OK so that now will give me a queryset that produces a list of dicts like: [{pk: 3, content_type_id: 44}, {pk: 3, content_type_id: 48}] But when I tried to use those results in the filter section of another query… I had my next problem.

Querying by value - without Foreign Key relationships

So now I need to use those ids and content_type_ids to filter another model that has rows with content_type_id and object_id columns. I want all the lines in the table for the ModelLogEntry model where the (object_id, content_type_id) tuple is in the list of (pk, content_type_id) tuples created by our UNION query above.

If I only needed to match on a single value, I would probably evaluate the UNION query, and then do something like .filter(pk__in=<list of pks>) - as I did to get the list of content types I need. But I need to match the id and content_type_id fields. In SQL, I would do:

  SELECT wagtailcore_modellogentry.*
    FROM wagtailcore_modellogentry
    INNER JOIN (
    (
    ((SELECT `link_farms_audience`.`id`, 104 AS `content_type_id`  FROM `link_farms_audience` WHERE `link_farms_audience`.`site_id` =  12)
     UNION
     (SELECT `link_farms_collection`.`id`, 105 AS `content_type_id` FROM `link_farms_collection` WHERE `link_farms_collection`.`site_id` = 12))
     UNION
     (SELECT `link_farms_link`.`id`, 106 AS `content_type_id` FROM `link_farms_link` WHERE `link_farms_link`.`site_id` = 12))
     UNION
     (SELECT `core_didyouknowitem`.`id`, 110 AS `content_type_id` FROM `core_didyouknowitem` WHERE `core_didyouknowitem`.`site_id` = 12 ORDER BY `core_didyouknowitem`.`text` ASC)
    ) AS models
    ON models.id = wagtailcore_modellogentry.object_id
    AND models.content_type_id = wagtailcore_modellogentry.content_type_id

This was relatively straightforward to write in SQL, so I tried using raw SQL, e.g.
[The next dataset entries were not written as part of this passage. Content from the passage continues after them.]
-- ==== Sys2Proof/Machine/UpperImm.lean ====
section
/-! DEFINITION. LUI and AUIPC (spec/40_lui_auipc.md). -/

namespace Sys2Proof.Machine

/-- LUI: `x[rd] <- imm` (R120). -/
def execLui (rd : RegIdx) (imm : Word) (s : State) : Result := writeRd rd imm s

/-- AUIPC: `x[rd] <- pc + imm`, `pc` the address of this instruction (R121). -/
def execAuipc (rd : RegIdx) (imm : Word) (s : State) : Result := writeRd rd (s.pc + imm) s

end Sys2Proof.Machine
end

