-- ==== Sys2Proof/Machine/Core.lean ====
section
/-! DEFINITION. The machine as the host's interface takes it. -/

def Sys2Proof.core : Host.Core :=
  { State := Sys2Proof.Machine.State
    Fault := Sys2Proof.Machine.Fault
    Refusal := Sys2Proof.Machine.Refusal
    step := Sys2Proof.Machine.step
    reset := Sys2Proof.Machine.State.reset }
end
ModelLogQuery.objets.raw('<query here>'). That definitely gave me the data I was looking for when I ran it in shell_plus. But when I tried to use it in my monkey patch, the calling function wanted to use values(), which is a function only defined on real ORM QuerySets - and not available when using raw.
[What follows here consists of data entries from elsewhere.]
theorem encodeS_eq_encodeR (imm : Word) (rs2 rs1 : RegIdx) (f3 : BitVec 3) :
    encodeS imm rs2 rs1 f3 = encodeR .store (imm.extractLsb' 5 7) rs2 rs1 f3 (imm.extractLsb' 0 5) := rfl

theorem encodeB_eq_encodeR (imm : Word) (rs2 rs1 : RegIdx) (f3 : BitVec 3) :
    encodeB imm rs2 rs1 f3 =
      encodeR .branch (imm.extractLsb' 12 1 ++ imm.extractLsb' 5 6) rs2 rs1 f3
        (imm.extractLsb' 1 4 ++ imm.extractLsb' 11 1) := by
  apply BitVec.eq_of_getLsbD_eq
  intro i hi
  grind [encodeB_getLsbD, encodeR_getLsbD]

theorem encodeU_eq_encodeR (k : Kind) (imm : Word) (rd : RegIdx) :
    encodeU k imm rd =
      encodeR k (imm.extractLsb' 25 7) (imm.extractLsb' 20 5) (imm.extractLsb' 15 5) (imm.extractLsb' 12 3) rd := by
  apply BitVec.eq_of_getLsbD_eq
  intro i hi
  grind [encodeU_getLsbD, encodeR_getLsbD]

theorem encodeJ_eq_encodeR (imm : Word) (rd : RegIdx) :
    encodeJ imm rd = encodeR .jal (imm.extractLsb' 20 1 ++ imm.extractLsb' 5 6)
      (imm.extractLsb' 1 4 ++ imm.extractLsb' 11 1) (imm.extractLsb' 15 5) (imm.extractLsb' 12 3) rd := by
  apply BitVec.eq_of_getLsbD_eq
  intro i hi
  grind [encodeJ_getLsbD, encodeR_getLsbD]

/-! ### The immediates that fit their format (R80 to R84) -/

theorem immU_encodeU (k : Kind) (imm : Word) (rd : RegIdx) (h : immFitsU imm = true) :
    immU (encodeU k imm rd) = imm := by
  apply BitVec.eq_of_getLsbD_eq
  intro i hi
  have hz := immFitsU_bits imm h i
  grind [immU_getLsbD, encodeU_getLsbD]

theorem immJ_encodeJ (imm : Word) (rd : RegIdx) (h : immFitsJ imm = true) : immJ (encodeJ imm rd) = imm := by
  apply BitVec.eq_of_getLsbD_eq
  intro i hi
  have hz := immFitsJ_bits imm h i
  grind [immJ_getLsbD, encodeJ_getLsbD]

theorem immI_encodeI (k : Kind) (imm : Word) (rs1 : RegIdx) (f3 : BitVec 3) (rd : RegIdx) (h : immFits12 imm = true) :
    immI (encodeI k imm rs1 f3 rd) = imm := by
  apply BitVec.eq_of_getLsbD_eq
  intro i hi
  have hz := immFits12_bits imm h i
  grind [immI_getLsbD, encodeI_getLsbD]

theorem immS_encodeS (imm : Word) (rs2 rs1 : RegIdx) (f3 : BitVec 3) (h : immFits12 imm = true) :
    immS (encodeS imm rs2 rs1 f3) = imm := by
  apply BitVec.eq_of_getLsbD_eq
  intro i hi
  have hz := immFits12_bits imm h i
  grind [immS_getLsbD, encodeS_getLsbD]

theorem immB_encodeB (imm : Word) (rs2 rs1 : RegIdx) (f3 : BitVec 3) (h : immFitsB imm = true) :
    immB (encodeB imm rs2 rs1 f3) = imm := by
  apply BitVec.eq_of_getLsbD_eq
  intro i hi
  have hz := immFitsB_bits imm h i
  grind [immB_getLsbD, encodeB_getLsbD]

/-- The shift amount that the decoder reads off an R-format word is the word's `rs2` field (R89). -/
theorem shamt_immI_encodeR (k : Kind) (f7 : BitVec 7) (rs2 rs1 : RegIdx) (f3 : BitVec 3) (rd : RegIdx) :
    (immI (encodeR k f7 rs2 rs1 f3 rd)).extractLsb' 0 5 = rs2 := by
  rw [shamt_of_immI, rs2Field_encodeR]

/-! ### Decoding a word of each format, by what its Operand selects (R76, R90) -/

/-- A word with a kind's opcode decodes to the instruction that its Operand of that kind selects. -/
theorem decode_of_select {k : Kind} {w : Word} {i : Instr} (hw : opcodeField w = k.opcode)
    (hi : (Operand.ofKind k w).select = some i) : decode w = .ok i := by
  rw [decode_of_opcode k w hw, hi]

section Formats
variable {k : Kind} {f7 : BitVec 7} {rs2 rs1 : RegIdx} {f3 : BitVec 3} {rd : RegIdx} {imm : Word} {i : Instr}

theorem decode_encodeU (hk : k = .lui ∨ k = .auipc) (h : immFitsU imm = true)
    (hi : (⟨k, k.opcode, rd, 0, 0, 0, 0, imm⟩ : Operand).select = some i) : decode (encodeU k imm rd) = .ok i := by
  have himm := immU_encodeU k imm rd h
  rw [encodeU_eq_encodeR] at himm ⊢
  refine decode_of_select (opcodeField_encodeR ..) ?_
  rcases hk with rfl | rfl <;> simpa [Operand.ofKind, himm] using hi

theorem decode_encodeJ (h : immFitsJ imm = true) : decode (encodeJ imm rd) = .ok (.jal rd imm) := by
  have himm := immJ_encodeJ imm rd h
  rw [encodeJ_eq_encodeR] at himm ⊢
  exact decode_of_select (opcodeField_encodeR ..) (by simp [Operand.ofKind, Operand.select, himm])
At this point I suspect I won’t want to use this in production. Goodness only knows how big the union query is likely to get. But it is bothering me that I don’t know how to get Django to let me do a relatively straightforward join without having defined a ForeignQuery relationship in my Python model code.

I still don’t know how to tell Django “do this join damn it!”, but after some reading and thinking of alternate ways to write the SQL, I think I have found a way to write this in the ORM using Exists to create a correlated subquery.
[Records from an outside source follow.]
/-- A retired store, or one half of it, in the store queue (R101, R72). -/
structure SqEntry where
  /-- physical address of its first byte (R101) -/
  pa : Nat
  /-- its bytes, all within one line (R101) -/
  bytes : List Byte
  /-- domain captured at retirement (R40) -/
  td : Nat
  /-- key selector captured at retirement (R205) -/
  ks : Nat
  /-- a DCZERO: ownership without data (R91) -/
  zero : Bool
  /-- the Noon key of a TO store; none for an ordinary store (R201) -/
  tord : Option NKey
  /-- address of the instruction after the store (R87) -/
  pc : W64
  /-- made before the shootdown in progress (R295) -/
  old : Bool
  deriving DecidableEq, Repr

/-- The reset value of SqEntry (R12; marks as at the fields). -/
def SqEntry.reset : SqEntry where
  pa := 0
  bytes := []
  td := 0
  ks := 0
  zero := false
  tord := none
  pc := 0
  old := false

/-- A detached long operation that has retired and whose result is outstanding (R105). -/
structure LongOp where
  /-- address of the operation (R105) -/
  pc : W64
  /-- its destination register (R105) -/
  dest : LDest
  /-- the result it will deliver (R105) -/
  res : LRes
  /-- floating-point flags it raises (R67) -/
  flags : Nat
  /-- the exception it raises instead of delivering (R105) -/
  exc : Option Exc
  /-- it has completed with its exception, not yet delivered (R50) -/
  failed : Bool
  deriving DecidableEq, Repr

/-- The reset value of LongOp (R12; marks as at the fields). -/
def LongOp.reset : LongOp where
  pc := 0
  dest := .g 0
  res := .g 0
  flags := 0
  exc := none
  failed := false

/-- A TLB entry: the combined leaf of a completed walk and its tags (R288, R292). -/
structure TlbEnt where
  /-- 0 S non-guest, 1 guest, 2 H (R292) -/
  regime : Nat
  /-- domain (R292) -/
  td : Nat
  /-- ASID (R292) -/
  asid : Nat
  /-- G: matches every ASID (R292) -/
  glob : Bool
  /-- first address of the input page (R292) -/
  va : Nat
  /-- log2 of the page size (R288) -/
  size : Nat
  /-- output address of the page (R288) -/
  pa : Nat
  /-- read permitted (R288) -/
  r : Bool
  /-- write permitted (R288) -/
  w : Bool
  /-- fetch permitted (R288) -/
  x : Bool
  /-- user page (R288) -/
  usr : Bool
  /-- D of every leaf used (R290) -/
  dirty : Bool
  /-- device memory type (R288) -/
  dev : Bool
  /-- stage 1 (or the single stage) marks the page TO (R288) -/
  to1 : Bool
  /-- stage 2 marks the page TO (R288) -/
  to2 : Bool
  /-- key selector (R288) -/
  ks : Nat
  /-- level of the stage-1 leaf (R291) -/
  lvl1 : Nat
  /-- guest-physical address of the page (R291) -/
  gpa : Nat
  deriving DecidableEq, Repr

/-- The reset value of TlbEnt (R12; marks as at the fields). -/
def TlbEnt.reset : TlbEnt where
  regime := 0
  td := 0
  asid := 0
  glob := false
  va := 0
  size := 12
  pa := 0
  r := false
  w := false
  x := false
  usr := false
  dirty := false
  dev := false
  to1 := false
  to2 := false
  ks := 0
  lvl1 := 0
  gpa := 0

/-- A walk-cache entry: a table entry read by an earlier walk (R292). -/
structure WalkEnt where
  /-- regime (R292) -/
  regime : Nat
  /-- domain (R292) -/
  td : Nat
  /-- address of the table entry (R292) -/
  addr : Nat
  /-- its value (R292) -/
  val : W64
  deriving DecidableEq, Repr

/-- The reset value of WalkEnt (R12; marks as at the fields). -/
def WalkEnt.reset : WalkEnt where
  regime := 0
  td := 0
  addr := 0
  val := 0

/-- A stream tracker (R134). -/
structure Tracker where
  /-- latest line (R134) -/
  last : Nat
  /-- direction: 1 ascending, -1 descending, 0 not known yet (R134) -/
  dir : Int
  /-- misses and advances seen after the first (R134) -/
  hits : Nat
  /-- confirmed (R134) -/
  conf : Bool
  /-- the last access that advanced it was a store (R134) -/
  store : Bool
  /-- marked streaming (R134) -/
  stream : Bool
  /-- domain of its accesses (R125) -/
  td : Nat
  /-- key selector of its accesses (R250) -/
  ks : Nat
  deriving DecidableEq, Repr

/-- The reset value of Tracker (R12; marks as at the fields). -/
def Tracker.reset : Tracker where
  last := 0
  dir := 0
  hits := 0
  conf := false
  store := false
  stream := false
  td := 0
  ks := 0

/-- A target-buffer entry (R107, R110). -/
structure BtbEnt where
  /-- branch address (R107) -/
  pc : W64
  /-- target (R107) -/
  target : W64
  /-- branch kind: 0 direct, 1 conditional, 2 call, 3 indirect (R107) -/
  kind : Nat
  /-- level under which it was trained (R110) -/
  lvl : Nat
  /-- domain under which it was trained (R110) -/
  td : Nat
  /-- trained while WPCTL.PTAG = 1 (R110) -/
  tagged : Bool
  deriving DecidableEq, Repr

/-- The reset value of BtbEnt (R12; marks as at the fields). -/
def BtbEnt.reset : BtbEnt where
  pc := 0
  target := 0
  kind := 0
  lvl := 0
  td := 0
  tagged := false

/-- One core: architectural registers, control registers, and the state of its pipeline and private arrays (chapters 02, 04, 05). -/
structure Core where
  /-- G0 to G31 (R31, R32) -/
  g : Vector W64 32
  /-- V0 to V31 (R31, R32) -/
  v : Vector W256 32
  /-- A0 to A7 (R31, R157, R32) -/
  acc : Vector AmAcc 8
  /-- LC, CSR 0x010 (R31, R32) -/
  lc : BitVec 32
  /-- LS, CSR 0x011 (R31, R32) -/
  ls : W64
  /-- LE, CSR 0x012 (R31, R32) -/
  le : W64
  /-- program counter: MEVBASE at reset (R36) -/
  pc : W64
  /-- FPCSR, CSR 0x020 (R66) -/
  fpcsr : W64
  /-- AMSCL, CSR 0x030 (R156) -/
  amscl : W64
  /-- NOON_CTL.BIND, CSR 0x040 (R193, R194) -/
  bind : Bool
  /-- NOON_CTL.SLIP (R194) -/
  slip : Bool
  /-- NOON_CTL.TOSLOT (R194) -/
  toslot : Nat
  /-- CYCLE, CSR 0xC00 (cycles since the core left OFF) (R34) -/
  cycle : W64
  /-- INSTRET, CSR 0xC01 (R34) -/
  instret : W64
  /-- NOON_STAT.RSN, CSR 0xC05 (R183) -/
  rsn : Nat
  /-- AMTRAP, CSR 0xC10 (R161) -/
  amtrap : W64
  /-- STATUS.PL, CSR 0x100 (R34, R36) -/
  lvl : Lvl
  /-- STATUS.IE (R34) -/
  ie : Bool
  /-- STATUS.GUEST (R34) -/
  guest : Bool
  /-- STATUS.SUM (R34) -/
  sum : Bool
  /-- STATUS.IMPEND (R34) -/
  impend : Bool
  /-- STATUS.EVLVL (R34) -/
  evlvl : Nat
  /-- SEVBASE, SFRAME, SFRAMELIM, SCAUSE, SADDR, SFINFO (R34, R291) -/
  bankS : EvBank
  /-- HEVBASE, HFRAME, HFRAMELIM, HCAUSE, HADDR, HFINFO, HGPA (R34, R291) -/
  bankH : EvBank
  /-- MEVBASE, MFRAME, MFRAMELIM, MCAUSE, MADDR, MFINFO, MGPA (R34, R291) -/
  bankM : EvBank
  /-- SATP, CSR 0x180 (R290, R291) -/
  satp : W64
  /-- HGATP, CSR 0x280 (R291) -/
  hgatp : W64
  /-- HATP, CSR 0x288 (R291) -/
  hatp : W64
  /-- HDELEG, CSR 0x202 (R34, R42) -/
  hdeleg : W64
  /-- MDELEG, CSR 0x302 (R34, R42) -/
  mdeleg : W64
  /-- TDID.TD, CSR 0x2A0 (R35, R39) -/
  tdid : Nat
  /-- CORE_CTL.BPOFF, CSR 0x6C0 (R34, R108) -/
  bpoff : Bool
  /-- CORE_CTL.LONGOP (R34, R104) -/
  longop : Bool
  /-- CORE_CTL.METER (R34, R115) -/
  meter : Bool
  /-- CORE_CTL.METER_BREAK (R34, R119) -/
  mbreak : Bool
  /-- METER_CVA, CSR 0x6C1 (R116) -/
  mcva : W64
  /-- METER_CPA, CSR 0x6C2 (R116, R117) -/
  mcpa : W64
  /-- METER_DVA, CSR 0x6C3 (R116) -/
  mdva : W64
  /-- METER_DPA, CSR 0x6C4 (R116, R117) -/
  mdpa : W64
  /-- METER_STAT.CAUSE, CSR 0x6C5 (R119) -/
  mcause : Nat
  /-- METER_BPC, CSR 0x6C6 (R119) -/
  mbpc : W64
  /-- WPCTL, CSR 0x6C8 (PTAG and SWFLUSH reset to 1) (R113, R114) -/
  wpctl : W64
  /-- PF_CTL, CSR 0x1C0 (EN 1, DIST 8, STRMLEN 4, HINTEN 1) (R135) -/
  pfctl : W64
  /-- NTCMP, CSR 0x1D0 (R195) -/
  ntcmp : W64
  /-- no boundary has met the latest write of NTCMP yet (no write yet at reset) (R195) -/
  timerArmed : Bool
  /-- a boundary has met it, and the post is due (R195; reset DESIGN CHOICE, log 7) -/
  timerDue : Bool
  /-- L2_CTL.EN, CSR 0x6D0 (R153) -/
  l2en : Bool
  /-- L2_CTL.CLEANING (R153) -/
  cleaning : Bool
  /-- the cleaning or write-back walk in progress (R151, R153, R354; reset DESIGN CHOICE, log 7) -/
  walk : Option WalkKind
  /-- EN = 1 was written during a disabling walk (R152; reset DESIGN CHOICE, log 7) -/
  reEnable : Bool
  /-- CORE_PWR.RETWFE, CSR 0x6D1 (R356) -/
  retwfe : Bool
  /-- CORE_PWR.WOKE (R356) -/
  woke : Bool
  /-- CORE_PWR.RETCNT (R356) -/
  retcnt : Nat
  /-- running, waiting in WFE, NWAIT or for a device read, or stopped (R92, R230; reset DESIGN CHOICE, log 7) -/
  run : RunState
  /-- a bound core has closed every tick below this one (R193; reset DESIGN CHOICE, log 7) -/
  closedTo : Nat
  /-- tick that seq counts in (R180; reset DESIGN CHOICE, log 7) -/
  seqTick : Nat
  /-- Noon sequence: NPOST, AMRG and TO stores retired in seqTick, from 0 (R180) -/
  seq : Nat
  /-- pending bits of asynchronous events, as 256 x level + number, ascending (R44, R32) -/
  pend : List Nat
  /-- the LDX reservation: a line address (R70; reset DESIGN CHOICE, log 7) -/
  resv : Option Nat
  /-- store queue, oldest first (R97, R101; reset DESIGN CHOICE, log 7) -/
  sq : List SqEntry
  /-- outstanding detached long operations, oldest first (R105; reset DESIGN CHOICE, log 7) -/
  longs : List LongOp
  /-- L1I tags (R123; reset DESIGN CHOICE, log 7) -/
  l1i : List L1Line
  /-- L1D tags (R123; reset DESIGN CHOICE, log 7) -/
  l1d : List L1Line
  /-- L2 lines (R123; reset DESIGN CHOICE, log 7) -/
  l2 : List CLine
  /-- victim cache, oldest first (R123; reset DESIGN CHOICE, log 7) -/
  vc : List CLine
  /-- prefetch side buffer, oldest fill first (R123; reset DESIGN CHOICE, log 7) -/
  sb : List CLine
  /-- window lines lost and not yet locked again (R118) -/
  lost : List Nat
  /-- lines of the fetch line buffer (R95; reset DESIGN CHOICE, log 7) -/
  lineBuf : List Nat
  /-- the loop body captured: LS and LE (R111; reset DESIGN CHOICE, log 7) -/
  loopBuf : Option (W64 × W64)
  /-- target buffer (R107; reset DESIGN CHOICE, log 7) -/
  btb : List BtbEnt
  /-- direction tables: 256 x index + table number, and the counter (R107; reset DESIGN CHOICE, log 7) -/
  dirTab : List (Nat × Nat)
  /-- return stack, newest first (R107; reset DESIGN CHOICE, log 7) -/
  ras : List W64
  /-- global history (R107; reset DESIGN CHOICE, log 7) -/
  ghist : BitVec 128
  /-- TLB entries (R292; reset DESIGN CHOICE, log 7) -/
  tlb : List TlbEnt
  /-- walk cache (R292; reset DESIGN CHOICE, log 7) -/
  wcache : List WalkEnt
  /-- stream trackers, most recently used first (R134; reset DESIGN CHOICE, log 7) -/
  trackers : List Tracker
  /-- BUILD of the microcode patch in force in the core; 0 for none (R366, R379; reset DESIGN CHOICE, log 7) -/
  patch : Nat
  /-- bytes that the instruction in progress has read, or the part of its store that is done, while it waits for a device (log 2) (R72, R73; reset DESIGN CHOICE, log 7) -/
  half : Option (List Byte)
  /-- bytes that the string instruction in progress has done since its start or restart; 0 between instructions (R74, R75, R228; reset DESIGN CHOICE, log 7) -/
  strDone : Nat
  /-- the Noon key that the TO stores of the string instruction in progress share in this tick (R180; reset DESIGN CHOICE, log 7) -/
  strKey : Option NKey
  deriving DecidableEq, Repr

/-- The reset value of Core (R12; marks as at the fields). -/
def Core.reset : Core where
  g := .replicate 32 0
  v := .replicate 32 0
  acc := .replicate 8 AmAcc.reset
  lc := 0
  ls := 0
  le := 0
  pc := 0xA001000000000
  fpcsr := 0
  amscl := 0
  bind := false
  slip := false
  toslot := 32
  cycle := 0
  instret := 0
  rsn := 0
  amtrap := 0
  lvl := .m
  ie := false
  guest := false
  sum := false
  impend := false
  evlvl := 0
  bankS := EvBank.reset
  bankH := EvBank.reset
  bankM := { EvBank.reset with base := 0xA001000000000, frame := 0xA001000400000, lim := 0xA0010003F0000 }
  satp := 0
  hgatp := 0
  hatp := 0
  hdeleg := 0
  mdeleg := 0
  tdid := 0
  bpoff := false
  longop := true
  meter := false
  mbreak := false
  mcva := 0
  mcpa := 0
  mdva := 0
  mdpa := 0
  mcause := 0
  mbpc := 0
  wpctl := 9
  pfctl := 0x1411
  ntcmp := 0xFFFFFFFFFFFFFFFF
  timerArmed := false
  timerDue := false
  l2en := true
  cleaning := false
  walk := none
  reEnable := false
  retwfe := false
  woke := false
  retcnt := 0
  run := .run
  closedTo := 0
  seqTick := 0
  seq := 0
  pend := []
  resv := none
  sq := []
  longs := []
  l1i := []
  l1d := []
  l2 := []
  vc := []
  sb := []
  lost := []
  lineBuf := []
  loopBuf := none
  btb := []
  dirTab := []
  ras := []
  ghist := 0
  tlb := []
  wcache := []
  trackers := []
  patch := 0
  half := none
  strDone := 0
  strKey := none

/-- A Noon mailbox message (R188, R146). -/
structure Mail where
  /-- domain of the sender (R188) -/
  td : Nat
  /-- source block (R146) -/
  block : Nat
  /-- source core (R146) -/
  core : Nat
  /-- the 64 bytes (R93) -/
  data : Line
  /-- a parity error stands in the message (R146) -/
  bad : Bool
  deriving DecidableEq, Repr

/-- The reset value of Mail (R12; marks as at the fields). -/
def Mail.reset : Mail where
  td := 0
  block := 0
  core := 0
  data := 0
  bad := false

/-- The kind of a posted action and the fields it captured (R182, R184). -/
inductive ActBody where
  | mail (core : Nat) (data : Line)
  | store (pa ks : Nat) (mask : W64) (data : Line)
  | merge (pa : Nat) (acc : AmAcc) (clr : Bool)
  | cstart (r i tail p : Nat)
  | event (n : Nat)
  deriving DecidableEq, Repr

/-- A grant that awaits its acknowledgement (R136, R138): the request, the holders whose invalidation is
awaited, the owner a forward was sent to, and the data and state the grant carries. -/
structure Grant where
  kind : ReqKind
  core : Nat
  td : Nat
  ks : Nat
  stream : Bool
  /-- the line goes to the side buffer -/
  pf : Bool
  inv : List Nat
  fwd : Option Nat
  st : Mesi
  data : Line
  poison : Bool
  deriving DecidableEq, Repr

/-- A Noon action in an action table (R182, R184). -/
structure NAct where
  /-- due tick T (R184) -/
  due : Nat
  /-- Noon order key (R180) -/
  key : NKey
  /-- posting domain (R184) -/
  td : Nat
  /-- kind and captured fields (R182) -/
  body : ActBody
  /-- registered at its applying agent (R186) -/
  reg : Bool
  /-- held in the apply buffer (false and registered: returned) (R186) -/
  kept : Bool
  deriving DecidableEq, Repr

/-- The reset value of NAct (R12; marks as at the fields). -/
def NAct.reset : NAct where
  due := 0
  key := NKey.reset
  td := 0
  body := .event 0
  reg := false
  kept := false

/-- A publish-buffer entry: the bytes of one TO store in one 32-byte granule (R201). -/
structure PubEnt where
  /-- granule address PA[51:5] (R201) -/
  gran : Nat
  /-- bytes written (R201) -/
  mask : BitVec 32
  /-- the bytes (R201) -/
  data : W256
  /-- Noon key (R180) -/
  key : NKey
  /-- domain (R205) -/
  td : Nat
  /-- key selector (R205) -/
  ks : Nat
  /-- a parity error: published as poison (R146) -/
  bad : Bool
  /-- staged and acknowledged by the home (R202) -/
  staged : Bool
  deriving DecidableEq, Repr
    from django.apps import apps
    from django.db.models import Exists, IntegerField, OuterRef, Value
    from django.contrib.contenttypes.models import ContentType

    request = get_current_request()
    site = Site.find_for_request(request)
    union_query = None
    content_types = (
        ContentType.objects
                   .filter(id__in=ModelLogEntry.objects.values_list('content_type_id', flat=True).distinct())
    )
    for content_type in content_types:
        model = apps.get_model(content_type.app_label, content_type.model)
        query = (model.objects.filter(site_id=site.id)
                 .values('pk', content_type_id=Value(content_type.id, output_field=IntegerField()))
                 )
        if union_query is None:
            union_query = query
        else:
            union_query = union_query.union(query, all=True)

    return ModelLogEntry.objects.filter(Exists(
        union_query.filter(pk=OuterRef('object_id'), content_type_id=OuterRef('content_type_id'))
    ))

Sigh. One can’t combine .filter with a union query.

    NotSupportedError at /admin/reports/site-history/
    Calling QuerySet.filter() after union() is not supported.

I tested the Exists query by setting the union_query to be just one type and it works fine. So I learned something useful about the Django ORM - even if I can’t apply that knowledge in the context in which I wanted to to use it this time.